Open howardjohn opened 5 years ago
@howardjohn Thanks for clearing it up.
Just one question why isn't 500 status code included in the circuit breaking? In my view a service that returns continuously Internal Server Errors should also be also ejected from the pool. Otherwise we are keeping a service that is failing for whatever reason.
Some context from the change #617 that introduced it:
We try not to expose the plethora of sometimes confusing Envoy options to end users, in the routing api.
Within a mesh, gateway errors will be more common (502/503/504) while most sensible external services will return a 503 to shed load.
Secondly we just made the outlier detection generic to both tcp and http.
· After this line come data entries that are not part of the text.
-- ==== Sys2Proof/Machine/Dispatch.lean ====
section
/-! DEFINITION. The dispatcher: one arm per command, each a direct call of its meaning. -/

namespace Sys2Proof.Machine

def exec (i : Instr) (s : State) : Host.Outcome State Fault Refusal :=
  match i with
  | .registerWrite p addr data => Sys2Proof.Machine.execRegisterWrite p addr data s
  | .indWinAccess p k wr => Sys2Proof.Machine.execIndWinAccess p k wr s
  | .fltStat0Read p => Sys2Proof.Machine.execFltStat0Read p s
  | .fltAck p data => Sys2Proof.Machine.execFltAck p data s
  | .clampAck p data => Sys2Proof.Machine.execClampAck p data s
  | .fltInject p data => Sys2Proof.Machine.execFltInject p data s
  | .timCfgWrite p data => Sys2Proof.Machine.execTimCfgWrite p data s
  | .budCapWrite p data => Sys2Proof.Machine.execBudCapWrite p data s
  | .pcdSmapWrite p r data => Sys2Proof.Machine.execPcdSmapWrite p r data s
  | .pcdRdySet p r data => Sys2Proof.Machine.execPcdRdySet p r data s
  | .scbLogDismiss p data => Sys2Proof.Machine.execScbLogDismiss p data s
  | .maxMultWrite p n data => Sys2Proof.Machine.execMaxMultWrite p n data s
  | .tierFreqWrite p n data => Sys2Proof.Machine.execTierFreqWrite p n data s
  | .channelRetire p n data => Sys2Proof.Machine.execChannelRetire p n data s
  | .channelResume p k => Sys2Proof.Machine.execChannelResume p k s
  | .channelDiscard p k => Sys2Proof.Machine.execChannelDiscard p k s
  | .channelRetrain p k => Sys2Proof.Machine.execChannelRetrain p k s
  | .sqEnable p q data => Sys2Proof.Machine.execSqEnable p q data s
  | .sqDisable p q data => Sys2Proof.Machine.execSqDisable p q data s
  | .cqEnable p q => Sys2Proof.Machine.execCqEnable p q s
  | .cqDisable p q => Sys2Proof.Machine.execCqDisable p q s
  | .cqResume p q => Sys2Proof.Machine.execCqResume p q s
  | .rngEvtCqWrite p data => Sys2Proof.Machine.execRngEvtCqWrite p data s
  | .qosTcWrite p n data => Sys2Proof.Machine.execQosTcWrite p n data s
  | .portEnWrite p n data => Sys2Proof.Machine.execPortEnWrite p n data s
  | .lnkRetrain p n => Sys2Proof.Machine.execLnkRetrain p n s
  | .lnkRecover p n => Sys2Proof.Machine.execLnkRecover p n s
  | .nodeIdAssign p port data => Sys2Proof.Machine.execNodeIdAssign p port data s
  | .pwrWake p => Sys2Proof.Machine.execPwrWake p s
  | .pwrOff p code => Sys2Proof.Machine.execPwrOff p code s
  | .pwrTierGateWrite p data => Sys2Proof.Machine.execPwrTierGateWrite p data s
  | .thmRetrust p data => Sys2Proof.Machine.execThmRetrust p data s
  | .calNow p => Sys2Proof.Machine.execCalNow p s
  | .rstCtlHard p key => Sys2Proof.Machine.execRstCtlHard p key s
  | .rstCtlWarm p key => Sys2Proof.Machine.execRstCtlWarm p key s
  | .rstBlock p data => Sys2Proof.Machine.execRstBlock p data s
  | .blockResetEnd block => Sys2Proof.Machine.execBlockResetEnd block s
  | .otpProgram p key => Sys2Proof.Machine.execOtpProgram p key s
  | .otpLock p key r => Sys2Proof.Machine.execOtpLock p key r s
  | .otpCommandEnd normal strict => Sys2Proof.Machine.execOtpCommandEnd normal strict s
  | .bistRun p => Sys2Proof.Machine.execBistRun p s
  | .bistStop p => Sys2Proof.Machine.execBistStop p s
  | .stackTest p failStep => Sys2Proof.Machine.execStackTest p failStep s
  | .keygen p key => Sys2Proof.Machine.execKeygen p key s
  | .kxSet p key => Sys2Proof.Machine.execKxSet p key s
  | .revoke p key => Sys2Proof.Machine.execRevoke p key s
  | .lifeAdv p key target => Sys2Proof.Machine.execLifeAdv p key target s
  | .dbgLevelRequest p level => Sys2Proof.Machine.execDbgLevelRequest p level s
  | .debugTokenChecked => Sys2Proof.Machine.execDebugTokenChecked s
  | .dbgEnd p => Sys2Proof.Machine.execDbgEnd p s
  | .newchal p => Sys2Proof.Machine.execNewchal p s
  | .debugSessionExpire => Sys2Proof.Machine.execDebugSessionExpire s
  | .twGo p data => Sys2Proof.Machine.execTwGo p data s
  | .nop id => Sys2Proof.Machine.execNop id s
  | .read id => Sys2Proof.Machine.execRead id s
  | .write id => Sys2Proof.Machine.execWrite id s
  | .flush id => Sys2Proof.Machine.execFlush id s
  | .fill id => Sys2Proof.Machine.execFill id s
  | .copy id => Sys2Proof.Machine.execCopy id s
  | .compare id => Sys2Proof.Machine.execCompare id s
  | .check id => Sys2Proof.Machine.execCheck id s
  | .verify id => Sys2Proof.Machine.execVerify id s
  | .recode id => Sys2Proof.Machine.execRecode id s
  | .sanitize id => Sys2Proof.Machine.execSanitize id s
  | .keyLoad id => Sys2Proof.Machine.execKeyLoad id s
  | .keyDestroy id => Sys2Proof.Machine.execKeyDestroy id s
  | .keyErase k => Sys2Proof.Machine.execKeyErase k s
  | .attest id => Sys2Proof.Machine.execAttest id s
  | .repair id => Sys2Proof.Machine.execRepair id s
  | .getLog id => Sys2Proof.Machine.execGetLog id s
  | .setLatency id => Sys2Proof.Machine.execSetLatency id s
  | .abort id => Sys2Proof.Machine.execAbort id s
  | .descriptorFetch q => Sys2Proof.Machine.execDescriptorFetch q s
  | .sqDoorbell n pkt => Sys2Proof.Machine.execSqDoorbell n pkt s
  | .cqDoorbell n pkt => Sys2Proof.Machine.execCqDoorbell n pkt s
  | .dataFloorReached => Sys2Proof.Machine.execDataFloorReached s
  | .coalTimeout q => Sys2Proof.Machine.execCoalTimeout q s
  | .cricketTick => Sys2Proof.Machine.execCricketTick s
  | .timeSetReceived n ts => Sys2Proof.Machine.execTimeSetReceived n ts s
  | .orphanTimeout => Sys2Proof.Machine.execOrphanTimeout s
  | .epochBoundary => Sys2Proof.Machine.execEpochBoundary s
  | .bistSegmentEnd misr => Sys2Proof.Machine.execBistSegmentEnd misr s
  | .bistPeriodicDue => Sys2Proof.Machine.execBistPeriodicDue s
  | .requestIssue k => Sys2Proof.Machine.execRequestIssue k s
  | .burstComplete k errs => Sys2Proof.Machine.execBurstComplete k errs s
  | .decodeEnd k mis => Sys2Proof.Machine.execDecodeEnd k mis s
  | .refreshDue k ahead => Sys2Proof.Machine.execRefreshDue k ahead s
  | .talertLow t => Sys2Proof.Machine.execTalertLow t s
  | .mr6ReadDone k parErr win idle => Sys2Proof.Machine.execMr6ReadDone k parErr win idle s
  | .trainingProbeDone k res => Sys2Proof.Machine.execTrainingProbeDone k res s
  | .gateOpeningStart => Sys2Proof.Machine.execGateOpeningStart s
  | .tierGood t => Sys2Proof.Machine.execTierGood t s
  | .tierGateTimeout t => Sys2Proof.Machine.execTierGateTimeout t s
  | .gateClosing t => Sys2Proof.Machine.execGateClosing t s
  | .trstRelease t => Sys2Proof.Machine.execTrstRelease t s
  | .identityCheck t ident => Sys2Proof.Machine.execIdentityCheck t ident s
  | .formatWrite k => Sys2Proof.Machine.execFormatWrite k s
  | .scarabRead k => Sys2Proof.Machine.execScarabRead k s
  | .scarabPassEnd => Sys2Proof.Machine.execScarabPassEnd s
  | .wakePassEnd t => Sys2Proof.Machine.execWakePassEnd t s
  | .qosAdaptStep => Sys2Proof.Machine.execQosAdaptStep s
  | .admissionRecompute => Sys2Proof.Machine.execAdmissionRecompute s
  | .linkDetect n => Sys2Proof.Machine.execLinkDetect n s
  | .signalDetected n => Sys2Proof.Machine.execSignalDetected n s
  | .symbolLock n lane seen => Sys2Proof.Machine.execSymbolLock n lane seen s
  | .ts1Received n lane rx => Sys2Proof.Machine.execTs1Received n lane rx s
  | .ts2Received n lane ts stamp sent => Sys2Proof.Machine.execTs2Received n lane ts stamp sent s
  | .rateSwitchEnd n => Sys2Proof.Machine.execRateSwitchEnd n s
  | .laneTrainDone n => Sys2Proof.Machine.execLaneTrainDone n s
  | .lmkReceived n lane num count delay => Sys2Proof.Machine.execLmkReceived n lane num count delay s
  | .linkStateTimeout n => Sys2Proof.Machine.execLinkStateTimeout n s
  | .laneError n lane rx place => Sys2Proof.Machine.execLaneError n lane rx place s
  | .signalLoss n => Sys2Proof.Machine.execSignalLoss n s
  | .skpReceived n count aligned => Sys2Proof.Machine.execSkpReceived n count aligned s
  | .skpDue n => Sys2Proof.Machine.execSkpDue n s
  | .idlEReceived n onL0 => Sys2Proof.Machine.execIdlEReceived n onL0 s
  | .fireflyBurstEnd n service locked => Sys2Proof.Machine.execFireflyBurstEnd n service locked s
  | .l0Sleep n => Sys2Proof.Machine.execL0Sleep n s
  | .l0SignalWake n => Sys2Proof.Machine.execL0SignalWake n s
  | .eyeMeasureDone n lane steps => Sys2Proof.Machine.execEyeMeasureDone n lane steps s
  | .ackReceived n ackseq w1 => Sys2Proof.Machine.execAckReceived n ackseq w1 s
  | .nakReceived n ackseq w1 => Sys2Proof.Machine.execNakReceived n ackseq w1 s
  | .packetError n rx framing => Sys2Proof.Machine.execPacketError n rx framing s
  | .packetAbandoned n => Sys2Proof.Machine.execPacketAbandoned n s
  | .cplReceived n pkt => Sys2Proof.Machine.execCplReceived n pkt s
  | .cfgRd n pkt => Sys2Proof.Machine.execCfgRd n pkt s
  | .cfgWr n pkt => Sys2Proof.Machine.execCfgWr n pkt s
  | .turn n pkt => Sys2Proof.Machine.execTurn n pkt s
  | .packetForward n pkt => Sys2Proof.Machine.execPacketForward n pkt s
  | .ackLatencyTimeout n => Sys2Proof.Machine.execAckLatencyTimeout n s
  | .replayTimeout n => Sys2Proof.Machine.execReplayTimeout n s
  | .mrdTimeout tag => Sys2Proof.Machine.execMrdTimeout tag s
  | .turnTimeout n => Sys2Proof.Machine.execTurnTimeout n s
  | .idleTimeout => Sys2Proof.Machine.execIdleTimeout s
  | .ringWindowExpire q => Sys2Proof.Machine.execRingWindowExpire q s
  | .wakeNFall => Sys2Proof.Machine.execWakeNFall s
  | .wakePulseEnd => Sys2Proof.Machine.execWakePulseEnd s
  | .tierRestartDue => Sys2Proof.Machine.execTierRestartDue s
  | .sensorSample base => Sys2Proof.Machine.execSensorSample base s
  | .tierSensorFrame t frame => Sys2Proof.Machine.execTierSensorFrame t frame s
  | .graceTimeout => Sys2Proof.Machine.execGraceTimeout s
  | .clickRestart => Sys2Proof.Machine.execClickRestart s
  | .calRoundDone item res => Sys2Proof.Machine.execCalRoundDone item res s
  | .railUndervoltage rail => Sys2Proof.Machine.execRailUndervoltage rail s
  | .railRestored rail => Sys2Proof.Machine.execRailRestored rail s
  | .rcReady => Sys2Proof.Machine.execRcReady s
  | .startupWatchdogExpiry => Sys2Proof.Machine.execStartupWatchdogExpiry s
  | .xtalGood => Sys2Proof.Machine.execXtalGood s
  | .xtalTimeout => Sys2Proof.Machine.execXtalTimeout s
  | .xtalFail => Sys2Proof.Machine.execXtalFail s
  | .rcWatchTrip => Sys2Proof.Machine.execRcWatchTrip s
  | .pllLock pll => Sys2Proof.Machine.execPllLock pll s
  | .pllMonitorTrip pll drift => Sys2Proof.Machine.execPllMonitorTrip pll drift s
  | .muxForce hive => Sys2Proof.Machine.execMuxForce hive s
  | .powerOnReset cause => Sys2Proof.Machine.execPowerOnReset cause s
  | .porstNRelease strap => Sys2Proof.Machine.execPorstNRelease strap s
  | .resetNLow ns => Sys2Proof.Machine.execResetNLow ns s
  | .resetNRise => Sys2Proof.Machine.execResetNRise s
  | .resetHoldEnd => Sys2Proof.Machine.execResetHoldEnd s
  | .quiesceOverrun t => Sys2Proof.Machine.execQuiesceOverrun t s
  | .otpSenseDone decay => Sys2Proof.Machine.execOtpSenseDone decay s
  | .memoryBistDone group fails => Sys2Proof.Machine.execMemoryBistDone group fails s
  | .imageReadDone => Sys2Proof.Machine.execImageReadDone s
  | .imageRetry => Sys2Proof.Machine.execImageRetry s
  | .dataService => Sys2Proof.Machine.execDataService s
  | .faultEvent ext => Sys2Proof.Machine.execFaultEvent ext s
  | .faultWindowEnd src => Sys2Proof.Machine.execFaultWindowEnd src s
  | .shadowEnd src => Sys2Proof.Machine.execShadowEnd src s
  | .collectorParity histOk => Sys2Proof.Machine.execCollectorParity histOk s
  | .configParityScan upset => Sys2Proof.Machine.execConfigParityScan upset s
  | .twAddress byte => Sys2Proof.Machine.execTwAddress byte s
  | .twWriteByte byte => Sys2Proof.Machine.execTwWriteByte byte s
  | .twReadByte acked => Sys2Proof.Machine.execTwReadByte acked s
  | .twStop repeated => Sys2Proof.Machine.execTwStop repeated s
  | .twMisplacedCondition isStop inAckSlot => Sys2Proof.Machine.execTwMisplacedCondition isStop inAckSlot s
  | .twSdaTimeout => Sys2Proof.Machine.execTwSdaTimeout s
  | .twTransactionEnd res done bytes => Sys2Proof.Machine.execTwTransactionEnd res done bytes s
  | .twArbLost byte done bytes => Sys2Proof.Machine.execTwArbLost byte done bytes s
  | .twStretchTimeout done bytes => Sys2Proof.Machine.execTwStretchTimeout done bytes s
  | .twBusRecovery freed => Sys2Proof.Machine.execTwBusRecovery freed s
  | .tapReset => Sys2Proof.Machine.execTapReset s
  | .tapInstruction ins => Sys2Proof.Machine.execTapInstruction ins s
  | .fallbackIdleEnd n => Sys2Proof.Machine.execFallbackIdleEnd n s
  | .malformedPacket n pkt => Sys2Proof.Machine.execMalformedPacket n pkt s
  | .duplicatePacket n pkt => Sys2Proof.Machine.execDuplicatePacket n pkt s

end Sys2Proof.Machine
end

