/-- R38, R365 and R543. A write on a path that is not served changes nothing, but for one on the CFG path that finds the node in P4: it waits, and
wakes the node. One that finds it in P2 or P3 wakes it and is carried out. R380, R512 and R554. In the Click hold every write of a register, and
in the safe state every one but to RST_CTL and FLT_ACK, is ignored and reported: one entry of the clamp log of KIND IGNORED over the whole
register. R554. A write of an action that meets its owning block in a block reset waits: nothing happens but that it is noted; it acts once the
block runs. -/
def Obligations.WritesThatDoNotAct : Prop :=
  (∀ (c : Instr) (p : Path) (n : RegName) (i : Nat) (d : Word) (s : State), named c = some (p, n, i, d) →
      (s.pathWrites p = false → s.cfgSleeps p = false → exec c s = .next s) ∧
      (s.cfgSleeps p = true → ∃ (port : Nat) (fail : Option (BitVec 4)),
        exec c s = .next (s.park (.access (regPlace n).ind (regAddr n i) (some d) port fail))) ∧
      (p = .cfg → s.pathWrites p = true → 2 ≤ s.pwr.state.toNat → exec c s = exec c (s.startExit 2))) ∧
  (∀ (c : Instr) (p : Path) (n : RegName) (i : Nat) (d : Word) (s : State),
      named c = some (p, n, i, d) → s.pathWrites p = true → (p = .cfg → s.pwr.state.toNat < 2) →
      (s.die.mode = .clickHold ∨ (s.die.mode = .safe ∧ n ≠ .rstCtl ∧ n ≠ .fltAck)) → ∃ r : Regs,
      exec c s = .next { s with regs := r }.noteLevel ∧ r.cfg = s.regs.cfg ∧ r.par = s.regs.par ∧ r.late = s.regs.late ∧
      r.clampNew = true ∧ r.clampNext = s.regs.clampNext + 1 ∧
      (∃ e, r.clampLog.getLast? = some e ∧ e.whr =
        packed [(regAddr n i, 0, 24), (oneIf (regPlace n).ind, 24, 1), (pathSource p, 25, 3), (2, 28, 4)] ∧
        e.field = 0 ∧ e.fieldHi = 31 ∧ e.data = d ∧ e.seq = s.regs.clampNext)) ∧
  ((∀ (p : Path) (s : State), s.pathWrites p = true → s.die.mode = .running → s.regs.late = [] → (p = .cfg → s.pwr.state.toNat < 2) →
      s.die.blockBusy.contains 0x08 = true → ∃ e : LateWrite,
        exec (.calNow p) s = .next { s with regs := { s.regs with late := [e] } }.noteLevel ∧
        e.place = some (.calCtl, 0) ∧ e.data = 1) ∧
    (∀ (e : LateWrite) (s : State), s.regs.late = [e] → e.place = some (.calCtl, 0) → e.data = 1 → e.old = e.new →
      s.die.mode = .running → s.ownerStalled .calCtl 0 = false →
      s.actLate = { s with regs := { s.regs with late := [] } }.calNow))

/-- R544, R553 and R555. A direct address without a register takes no write, and the write is reported with KIND NO_REGISTER; a write to the
address of a register reaches that register; a write to TW_CFG holds each field within its clamp, and one to OTP_ADDR or OTP_WDATA stores its
value. -/
def Obligations.RegisterWriteClampsOrReports : Prop :=
  ∀ (p : Path) (addr : BitVec 16) (data : Word) (s : State), s.pathWrites p = true → (p = .cfg → s.pwr.state.toNat < 2) →
    (locateDirect addr.toNat = none → ∃ r : Regs,
      exec (.registerWrite p addr data) s = .next { s with regs := r }.noteLevel ∧ r.cfg = s.regs.cfg ∧ r.clampNew = true ∧
      (∃ e, r.clampLog.getLast? = some e ∧ e.whr =
        packed [(addr.toNat, 0, 24), (0, 24, 1), (pathSource p, 25, 3), (4, 28, 4)] ∧ e.field = 0 ∧ e.fieldHi = 31 ∧ e.data = data)) ∧
    (addr = 0x1700 → s.die.mode = .running → s.regs.late = [] → Formed s → ∃ u : State,
      exec (.registerWrite p addr data) s = .next u.noteLevel ∧ Only [.regs] s u ∧ u.regs.late = [] ∧
      u.fld .twCfg 0 0 2 = min 2 (fieldOf data 0 2) ∧ u.fld .twCfg 0 2 3 = fieldOf data 2 3 ∧
      u.fld .twCfg 0 16 7 = min 100 (max 1 (fieldOf data 16 7)) ∧
      (u.regs.clampNext = s.regs.clampNext ↔
        fieldOf data 0 2 ≤ 2 ∧ 1 ≤ fieldOf data 16 7 ∧ fieldOf data 16 7 ≤ 100)) ∧
    (∀ (m : RegName) (i : Nat), locateDirect addr.toNat = some (m, i) → m ≠ .indWin → Acts p m i s → ∃ u : State,
      u = s.writeReg ⟨pathSource p, false, addr.toNat, data, 0, none⟩ m i ∧ exec (.registerWrite p addr data) s = .next u.noteLevel) ∧
    (addr = 0x1304 → Acts p .otpAddr 0 s → Formed s → ∃ u : State,
      exec (.registerWrite p addr data) s = .next u.noteLevel ∧ Only [.regs] s u ∧ u.fld .otpAddr 0 0 12 = fieldOf data 0 12) ∧
    (addr = 0x1308 → Acts p .otpWdata 0 s → Formed s → ∃ u : State,
      exec (.registerWrite p addr data) s = .next u.noteLevel ∧ Only [.regs] s u ∧ u.cfgWord .otpWdata 0 = data)

/-- R547 and R548. An access to IND_WINk reaches the indirect word IND_ADDR + k of its own path; the pointer of that path alone moves on, by 1
after IND_WIN0 with INC 1 and by 32 after IND_WIN31 with INC 2. -/
def Obligations.IndirectWindowAccess : Prop :=
  ∀ (p : Path) (k : BitVec 5) (s : State) (a : Nat),
    a = ((s.regs.ptr (pathSource p)).addr.toNat + k.toNat) % 2 ^ 24 → (p = .cfg → s.pwr.state.toNat < 2) → ∃ q : IndPtr,
    (q.inc = (s.regs.ptr (pathSource p)).inc ∧ q.addr = (s.regs.ptr (pathSource p)).addr +
      (if q.inc = 1 ∧ k = 0 then 1 else if q.inc = 2 ∧ k = 31 then 32 else 0)) ∧
    (s.pathReads p = true → locateIndirect a = none →
      exec (.indWinAccess p k none) s = .next
        ({ s with regs := s.regs.setPtr (pathSource p) q }.emit (.regData p 0))) ∧
    (s.pathReads p = true → ∀ n i, locateIndirect a = some (n, i) →
      exec (.indWinAccess p k none) s = .next
        ({ s with regs := s.regs.setPtr (pathSource p) q }.emit (.regData p (s.readReg (pathSource p) n i)))) ∧
    (∀ x : Word, s.pathWrites p = true →
      (∀ (n : RegName) (i : Nat), locateIndirect a = some (n, i) → exec (.indWinAccess p k (some x)) s = .next
        ((s.writeReg ⟨pathSource p, true, a, x, 0, none⟩ n i).advance (pathSource p) k.toNat).noteLevel) ∧
      (locateIndirect a = none → exec (.indWinAccess p k (some x)) s = .next
        ((s.clampNote ⟨pathSource p, true, a, x, 0, none⟩ 4 0 31 x.toNat 0).advance (pathSource p) k.toNat).noteLevel))

/-- R503. A write of FLT_ACK clears every status bit whose last event came at or before the number written, and nothing else; a number that no
entry has carried changes only the clamp log. -/
def Obligations.FltAckClearsAcknowledgedBits : Prop :=
  ∀ (p : Path) (data : Word) (s : State), Acts p .fltAck 0 s →
    (s.flt.carried (data.toNat % 65536) = true → ∃ st : BitVec 96,
      exec (.fltAck p data) s = .next { s with flt := { s.flt with status := st } }.noteLevel ∧
      ∀ k, k < 96 → st.getLsbD k =
        (s.flt.status.getLsbD k && !(atOrBefore (Tab.get (0, 0) s.flt.last k).2 (BitVec.ofNat 16 data.toNat) s.flt.next))) ∧
    (s.flt.carried (data.toNat % 65536) = false →
      exec (.fltAck p data) s = .next (ignored p .fltAck 0 data 0 16 s).noteLevel)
The consecutive gateway error applies only to http and will make no sense in tcp context.
I also feel that 500 error code is not something indicative of overload. The whole idea behind outliers is to remove overloaded servers from the lb pool.
We don’t have very many users relying on this behavior I think. We kept it intentionally generic so that we can switch to a more specific error code in future (which happens to be now).
I understand the motivation now however I think there's another valid scenario that is not supported.
In our microservice infrastructure we were relying on Hystrix as an application circuit breaker. When downstream services are crashing (500 errors) we don't want to keep sending traffic to them, and Hystrix removed them temporaly from the pool.
Right now with Istio, this failing services are being invoked despite being actually down. That is to say we are protected from latency/overloading but not from failure. We can always translate 500 errors to 502/503/504 at the microservices but this seems like a work around.
Does this make sense?
Envoy explicitly distinguishes between consecutive gateway failures (502,503,504) errors and consecutive errors (5xx), supporting both of them.
https://www.envoyproxy.io/docs/envoy/v1.5.0/intro/arch_overview/outlier
Istio’s consecutiveErrors field is therefore misleading, shouldn’t it be aligned with Envoys terminology? Also, why not allow both kinds of configurations?
I think the 500 status code should be included in the circuit breaking, resilience4j and lagom give this support too.
@rshriram any thoughts ^?
So there are really 2 issues here.
The documentation is currently wrong. The consecutiveErrors
field is documented correctly, but the overview/example is wrong and needs to be fixed.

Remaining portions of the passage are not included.